*Exercise details*: Below are the records; repeat them in full, exactly.

*Material for the task*:
##############################

-- ==== Sys2Proof/Machine/Compare.lean ====
section
/-! DEFINITION. The comparisons (42_compare.md R72-R76): unsigned, the deeper operand is the left side. -/

namespace Sys2Proof.Machine

/-- A comparison: two width-w operands, one byte 0x01 or 0x00, in both widths (R72). -/
def compareOp (rel : Short → Short → Bool) (m : Mode) (s : State) : Result :=
  let S := activeStack m
  let w := m.width
  s.reserving S (2 * w.bytes) 1 m.keep fun s' =>
    let a := s.peek S (w.bytes + 1) w
    let b := s.peek S 1 w
    (s'.put S 1 .byte (boolByte (rel a b))).complete

/-- EQU: equal (R73). -/
def equOp : Mode → State → Result := compareOp fun a b => a == b

/-- EQU (R73). -/
def execEqu (s : State) : Result := equOp ⟨false, false, .byte⟩ s

/-- EQU2 (R73). -/
def execEqu2 (s : State) : Result := equOp ⟨false, false, .short⟩ s

/-- EQUr (R73). -/
def execEqur (s : State) : Result := equOp ⟨false, true, .byte⟩ s

/-- EQU2r (R73). -/
def execEqu2r (s : State) : Result := equOp ⟨false, true, .short⟩ s

/-- EQUk (R73). -/
def execEquk (s : State) : Result := equOp ⟨true, false, .byte⟩ s

/-- EQU2k (R73). -/
def execEqu2k (s : State) : Result := equOp ⟨true, false, .short⟩ s

/-- EQUkr (R73). -/
def execEqukr (s : State) : Result := equOp ⟨true, true, .byte⟩ s

/-- EQU2kr (R73). -/
def execEqu2kr (s : State) : Result := equOp ⟨true, true, .short⟩ s

/-- NEQ: not equal (R74). -/
def neqOp : Mode → State → Result := compareOp fun a b => a != b

/-- NEQ (R74). -/
def execNeq (s : State) : Result := neqOp ⟨false, false, .byte⟩ s

/-- NEQ2 (R74). -/
def execNeq2 (s : State) : Result := neqOp ⟨false, false, .short⟩ s

/-- NEQr (R74). -/
def execNeqr (s : State) : Result := neqOp ⟨false, true, .byte⟩ s

/-- NEQ2r (R74). -/
def execNeq2r (s : State) : Result := neqOp ⟨false, true, .short⟩ s

/-- NEQk (R74). -/
def execNeqk (s : State) : Result := neqOp ⟨true, false, .byte⟩ s

/-- NEQ2k (R74). -/
def execNeq2k (s : State) : Result := neqOp ⟨true, false, .short⟩ s

/-- NEQkr (R74). -/
def execNeqkr (s : State) : Result := neqOp ⟨true, true, .byte⟩ s

/-- NEQ2kr (R74). -/
def execNeq2kr (s : State) : Result := neqOp ⟨true, true, .short⟩ s

/-- GTH: greater than, unsigned (R75). -/
def gthOp : Mode → State → Result := compareOp greater

/-- GTH (R75). -/
def execGth (s : State) : Result := gthOp ⟨false, false, .byte⟩ s

/-- GTH2 (R75). -/
def execGth2 (s : State) : Result := gthOp ⟨false, false, .short⟩ s

/-- GTHr (R75). -/
def execGthr (s : State) : Result := gthOp ⟨false, true, .byte⟩ s

/-- GTH2r (R75). -/
def execGth2r (s : State) : Result := gthOp ⟨false, true, .short⟩ s

/-- GTHk (R75). -/
def execGthk (s : State) : Result := gthOp ⟨true, false, .byte⟩ s

/-- GTH2k (R75). -/
def execGth2k (s : State) : Result := gthOp ⟨true, false, .short⟩ s

/-- GTHkr (R75). -/
def execGthkr (s : State) : Result := gthOp ⟨true, true, .byte⟩ s

/-- GTH2kr (R75). -/
def execGth2kr (s : State) : Result := gthOp ⟨true, true, .short⟩ s

/-- LTH: less than, unsigned (R76). -/
def lthOp : Mode → State → Result := compareOp less

/-- LTH (R76). -/
def execLth (s : State) : Result := lthOp ⟨false, false, .byte⟩ s

/-- LTH2 (R76). -/
def execLth2 (s : State) : Result := lthOp ⟨false, false, .short⟩ s

/-- LTHr (R76). -/
def execLthr (s : State) : Result := lthOp ⟨false, true, .byte⟩ s

/-- LTH2r (R76). -/
def execLth2r (s : State) : Result := lthOp ⟨false, true, .short⟩ s

/-- LTHk (R76). -/
def execLthk (s : State) : Result := lthOp ⟨true, false, .byte⟩ s

/-- LTH2k (R76). -/
def execLth2k (s : State) : Result := lthOp ⟨true, false, .short⟩ s

/-- LTHkr (R76). -/
def execLthkr (s : State) : Result := lthOp ⟨true, true, .byte⟩ s

/-- LTH2kr (R76). -/
def execLth2kr (s : State) : Result := lthOp ⟨true, true, .short⟩ s

end Sys2Proof.Machine
end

##############################

*The answer*:
-- ==== Sys2Proof/Machine/Compare.lean ====
section
/-! DEFINITION. The comparisons (42_compare.md R72-R76): unsigned, the deeper operand is the left side. -/

namespace Sys2Proof.Machine

/-- A comparison: two width-w operands, one byte 0x01 or 0x00, in both widths (R72). -/
def compareOp (rel : Short → Short → Bool) (m : Mode) (s : State) : Result :=
  let S := activeStack m
  let w := m.width
  s.reserving S (2 * w.bytes) 1 m.keep fun s' =>
    let a := s.peek S (w.bytes + 1) w
    let b := s.peek S 1 w
    (s'.put S 1 .byte (boolByte (rel a b))).complete

/-- EQU: equal (R73). -/
def equOp : Mode → State → Result := compareOp fun a b => a == b

/-- EQU (R73). -/
def execEqu (s : State) : Result := equOp ⟨false, false, .byte⟩ s

/-- EQU2 (R73). -/
def execEqu2 (s : State) : Result := equOp ⟨false, false, .short⟩ s

/-- EQUr (R73). -/
def execEqur (s : State) : Result := equOp ⟨false, true, .byte⟩ s

/-- EQU2r (R73). -/
def execEqu2r (s : State) : Result := equOp ⟨false, true, .short⟩ s

/-- EQUk (R73). -/
def execEquk (s : State) : Result := equOp ⟨true, false, .byte⟩ s

/-- EQU2k (R73). -/
def execEqu2k (s : State) : Result := equOp ⟨true, false, .short⟩ s

/-- EQUkr (R73). -/
def execEqukr (s : State) : Result := equOp ⟨true, true, .byte⟩ s

/-- EQU2kr (R73). -/
def execEqu2kr (s : State) : Result := equOp ⟨true, true, .short⟩ s

/-- NEQ: not equal (R74). -/
def neqOp : Mode → State → Result := compareOp fun a b => a != b

/-- NEQ (R74). -/
def execNeq (s : State) : Result := neqOp ⟨false, false, .byte⟩ s

/-- NEQ2 (R74). -/
def execNeq2 (s : State) : Result := neqOp ⟨false, false, .short⟩ s

/-- NEQr (R74). -/
def execNeqr (s : State) : Result := neqOp ⟨false, true, .byte⟩ s

/-- NEQ2r (R74). -/
def execNeq2r (s : State) : Result := neqOp ⟨false, true, .short⟩ s

/-- NEQk (R74). -/
def execNeqk (s : State) : Result := neqOp ⟨true, false, .byte⟩ s

/-- NEQ2k (R74). -/
def execNeq2k (s : State) : Result := neqOp ⟨true, false, .short⟩ s

/-- NEQkr (R74). -/
def execNeqkr (s : State) : Result := neqOp ⟨true, true, .byte⟩ s

/-- NEQ2kr (R74). -/
def execNeq2kr (s : State) : Result := neqOp ⟨true, true, .short⟩ s

/-- GTH: greater than, unsigned (R75). -/
def gthOp : Mode → State → Result := compareOp greater

/-- GTH (R75). -/
def execGth (s : State) : Result := gthOp ⟨false, false, .byte⟩ s

/-- GTH2 (R75). -/
def execGth2 (s : State) : Result := gthOp ⟨false, false, .short⟩ s

/-- GTHr (R75). -/
def execGthr (s : State) : Result := gthOp ⟨false, true, .byte⟩ s

/-- GTH2r (R75). -/
def execGth2r (s : State) : Result := gthOp ⟨false, true, .short⟩ s

/-- GTHk (R75). -/
def execGthk (s : State) : Result := gthOp ⟨true, false, .byte⟩ s

/-- GTH2k (R75). -/
def execGth2k (s : State) : Result := gthOp ⟨true, false, .short⟩ s

/-- GTHkr (R75). -/
def execGthkr (s : State) : Result := gthOp ⟨true, true, .byte⟩ s

/-- GTH2kr (R75). -/
def execGth2kr (s : State) : Result := gthOp ⟨true, true, .short⟩ s

/-- LTH: less than, unsigned (R76). -/
def lthOp : Mode → State → Result := compareOp less

/-- LTH (R76). -/
def execLth (s : State) : Result := lthOp ⟨false, false, .byte⟩ s

/-- LTH2 (R76). -/
def execLth2 (s : State) : Result := lthOp ⟨false, false, .short⟩ s

/-- LTHr (R76). -/
def execLthr (s : State) : Result := lthOp ⟨false, true, .byte⟩ s

/-- LTH2r (R76). -/
def execLth2r (s : State) : Result := lthOp ⟨false, true, .short⟩ s

/-- LTHk (R76). -/
def execLthk (s : State) : Result := lthOp ⟨true, false, .byte⟩ s

/-- LTH2k (R76). -/
def execLth2k (s : State) : Result := lthOp ⟨true, false, .short⟩ s

/-- LTHkr (R76). -/
def execLthkr (s : State) : Result := lthOp ⟨true, true, .byte⟩ s

/-- LTH2kr (R76). -/
def execLth2kr (s : State) : Result := lthOp ⟨true, true, .short⟩ s

end Sys2Proof.Machine
end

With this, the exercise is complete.